== Source data

-- ==== Sys2Proof/Laws/State.lean ====
section
/-! SUPPORT. What each update of the state does to each field, so that no later proof unfolds a record update. -/

namespace Sys2Proof.Machine

namespace State

variable (s : State) (a : Nat) (b : Byte) (bs : List Byte) (i : Fin 256) (j : Fin 32) (v : Word)

/-! ### One byte stored -/

@[simp] theorem storeByte_mem : (s.storeByte a b).mem = s.mem.write a b := rfl
@[simp] theorem storeByte_used : (s.storeByte a b).used = insertAddr a s.used := rfl
@[simp] theorem storeByte_x : (s.storeByte a b).x = s.x := rfl
@[simp] theorem storeByte_sr : (s.storeByte a b).sr = s.sr := rfl
@[simp] theorem storeByte_pc : (s.storeByte a b).pc = s.pc := rfl
@[simp] theorem storeByte_port : (s.storeByte a b).port = s.port := rfl
@[simp] theorem storeByte_rsp : (s.storeByte a b).rsp = s.rsp := rfl

/-! ### Several bytes stored -/

@[simp] theorem storeBytes_nil : s.storeBytes a [] = s := rfl
@[simp] theorem storeBytes_cons : s.storeBytes a (b :: bs) = (s.storeByte a b).storeBytes (a + 1) bs := rfl

@[simp] theorem storeBytes_x : (s.storeBytes a bs).x = s.x := by
  induction bs generalizing s a with
  | nil => rfl
  | cons b bs ih => simp [ih]

@[simp] theorem storeBytes_sr : (s.storeBytes a bs).sr = s.sr := by
  induction bs generalizing s a with
  | nil => rfl
  | cons b bs ih => simp [ih]

@[simp] theorem storeBytes_pc : (s.storeBytes a bs).pc = s.pc := by
  induction bs generalizing s a with
  | nil => rfl
  | cons b bs ih => simp [ih]

@[simp] theorem storeBytes_port : (s.storeBytes a bs).port = s.port := by
  induction bs generalizing s a with
  | nil => rfl
  | cons b bs ih => simp [ih]

@[simp] theorem storeBytes_rsp : (s.storeBytes a bs).rsp = s.rsp := by
  induction bs generalizing s a with
  | nil => rfl
  | cons b bs ih => simp [ih]

/-! ### The store cleared -/

@[simp] theorem clearStore_mem : s.clearStore.mem = [] := rfl
@[simp] theorem clearStore_used : s.clearStore.used = [] := rfl
@[simp] theorem clearStore_x : s.clearStore.x = s.x := rfl
@[simp] theorem clearStore_sr : s.clearStore.sr = s.sr := rfl
@[simp] theorem clearStore_pc : s.clearStore.pc = s.pc := rfl
@[simp] theorem clearStore_port : s.clearStore.port = s.port := rfl
@[simp] theorem clearStore_rsp : s.clearStore.rsp = s.rsp := rfl

/-! ### A general register written -/

@[simp] theorem writeReg_mem : (s.writeReg i v).mem = s.mem := rfl
@[simp] theorem writeReg_used : (s.writeReg i v).used = s.used := rfl
@[simp] theorem writeReg_x : (s.writeReg i v).x = s.x.set i v := rfl
@[simp] theorem writeReg_sr : (s.writeReg i v).sr = s.sr := rfl
@[simp] theorem writeReg_pc : (s.writeReg i v).pc = s.pc := rfl
@[simp] theorem writeReg_port : (s.writeReg i v).port = s.port := rfl
@[simp] theorem writeReg_rsp : (s.writeReg i v).rsp = s.rsp := rfl

@[simp] theorem readReg_writeReg (k : Fin 256) : (s.writeReg i v).readReg k = if k = i then v else s.readReg k := by
  simp only [readReg, writeReg, Fin.getElem_fin, Vector.getElem_set, Fin.ext_iff]
  grind

/-! ### A slot written -/

@[simp] theorem writeSlot_mem : (s.writeSlot j v).mem = s.mem := rfl
@[simp] theorem writeSlot_used : (s.writeSlot j v).used = s.used := rfl
@[simp] theorem writeSlot_x : (s.writeSlot j v).x = s.x := rfl
@[simp] theorem writeSlot_sr : (s.writeSlot j v).sr = s.sr.set j v := rfl
@[simp] theorem writeSlot_pc : (s.writeSlot j v).pc = s.pc := rfl
@[simp] theorem writeSlot_port : (s.writeSlot j v).port = s.port := rfl
@[simp] theorem writeSlot_rsp : (s.writeSlot j v).rsp = s.rsp := rfl

@[simp] theorem readSlot_writeSlot (k : Fin 32) : (s.writeSlot j v).readSlot k = if k = j then v else s.readSlot k := by
  simp only [readSlot, writeSlot, Fin.getElem_fin, Vector.getElem_set, Fin.ext_iff]
  grind

/-! ### The program counter written -/

@[simp] theorem writePc_mem : (s.writePc v).mem = s.mem := rfl
@[simp] theorem writePc_used : (s.writePc v).used = s.used := rfl
@[simp] theorem writePc_x : (s.writePc v).x = s.x := rfl
@[simp] theorem writePc_sr : (s.writePc v).sr = s.sr := rfl
@[simp] theorem writePc_pc : (s.writePc v).pc = v := rfl
@[simp] theorem writePc_port : (s.writePc v).port = s.port := rfl
@[simp] theorem writePc_rsp : (s.writePc v).rsp = s.rsp := rfl

/-! ### The registers zeroed -/

@[simp] theorem zeroRegisters_mem : s.zeroRegisters.mem = s.mem := rfl
@[simp] theorem zeroRegisters_used : s.zeroRegisters.used = s.used := rfl
@[simp] theorem zeroRegisters_pc : s.zeroRegisters.pc = 0 := rfl
@[simp] theorem zeroRegisters_port : s.zeroRegisters.port = s.port := rfl
@[simp] theorem zeroRegisters_rsp : s.zeroRegisters.rsp = s.rsp := rfl

@[simp] theorem readReg_zeroRegisters : s.zeroRegisters.readReg i = 0 := by simp [readReg, zeroRegisters]
@[simp] theorem readSlot_zeroRegisters : s.zeroRegisters.readSlot j = 0 := by simp [readSlot, zeroRegisters]

/-! ### Power-on and hard reset -/

@[simp] theorem reset_mem : State.reset.mem = [] := rfl
@[simp] theorem reset_used : State.reset.used = [] := rfl
@[simp] theorem reset_pc : State.reset.pc = 0 := rfl
@[simp] theorem reset_port : State.reset.port = [] := rfl
@[simp] theorem reset_rsp : State.reset.rsp = none := rfl
@[simp] theorem readReg_reset : State.reset.readReg i = 0 := by simp [readReg, State.reset]
@[simp] theorem readSlot_reset : State.reset.readSlot j = 0 := by simp [readSlot, State.reset]

@[simp] theorem hardReset_mem : s.hardReset.mem = [] := rfl
@[simp] theorem hardReset_used : s.hardReset.used = [] := rfl
@[simp] theorem hardReset_x : s.hardReset.x = State.reset.x := rfl
@[simp] theorem hardReset_sr : s.hardReset.sr = State.reset.sr := rfl
@[simp] theorem hardReset_pc : s.hardReset.pc = 0 := rfl
@[simp] theorem hardReset_port : s.hardReset.port = s.port := rfl
@[simp] theorem hardReset_rsp : s.hardReset.rsp = none := rfl

/-! ### The port filled -/

@[simp] theorem withPort_mem (es : List PortEvent) : (s.withPort es).mem = s.mem := rfl
@[simp] theorem withPort_used (es : List PortEvent) : (s.withPort es).used = s.used := rfl
@[simp] theorem withPort_x (es : List PortEvent) : (s.withPort es).x = s.x := rfl
@[simp] theorem withPort_sr (es : List PortEvent) : (s.withPort es).sr = s.sr := rfl
@[simp] theorem withPort_pc (es : List PortEvent) : (s.withPort es).pc = s.pc := rfl
@[simp] theorem withPort_port (es : List PortEvent) : (s.withPort es).port = es := rfl
@[simp] theorem withPort_rsp (es : List PortEvent) : (s.withPort es).rsp = s.rsp := rfl
@[simp] theorem present_port (r : Request) : (s.present r).port = .command r :: s.port := rfl

end State

end Sys2Proof.Machine
end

====

Instructions to follow :: Pull each line containing "then" from the records.

Solution ::
@[simp] theorem readReg_writeReg (k : Fin 256) : (s.writeReg i v).readReg k = if k = i then v else s.readReg k := by
@[simp] theorem readSlot_writeSlot (k : Fin 32) : (s.writeSlot j v).readSlot k = if k = j then v else s.readSlot k := by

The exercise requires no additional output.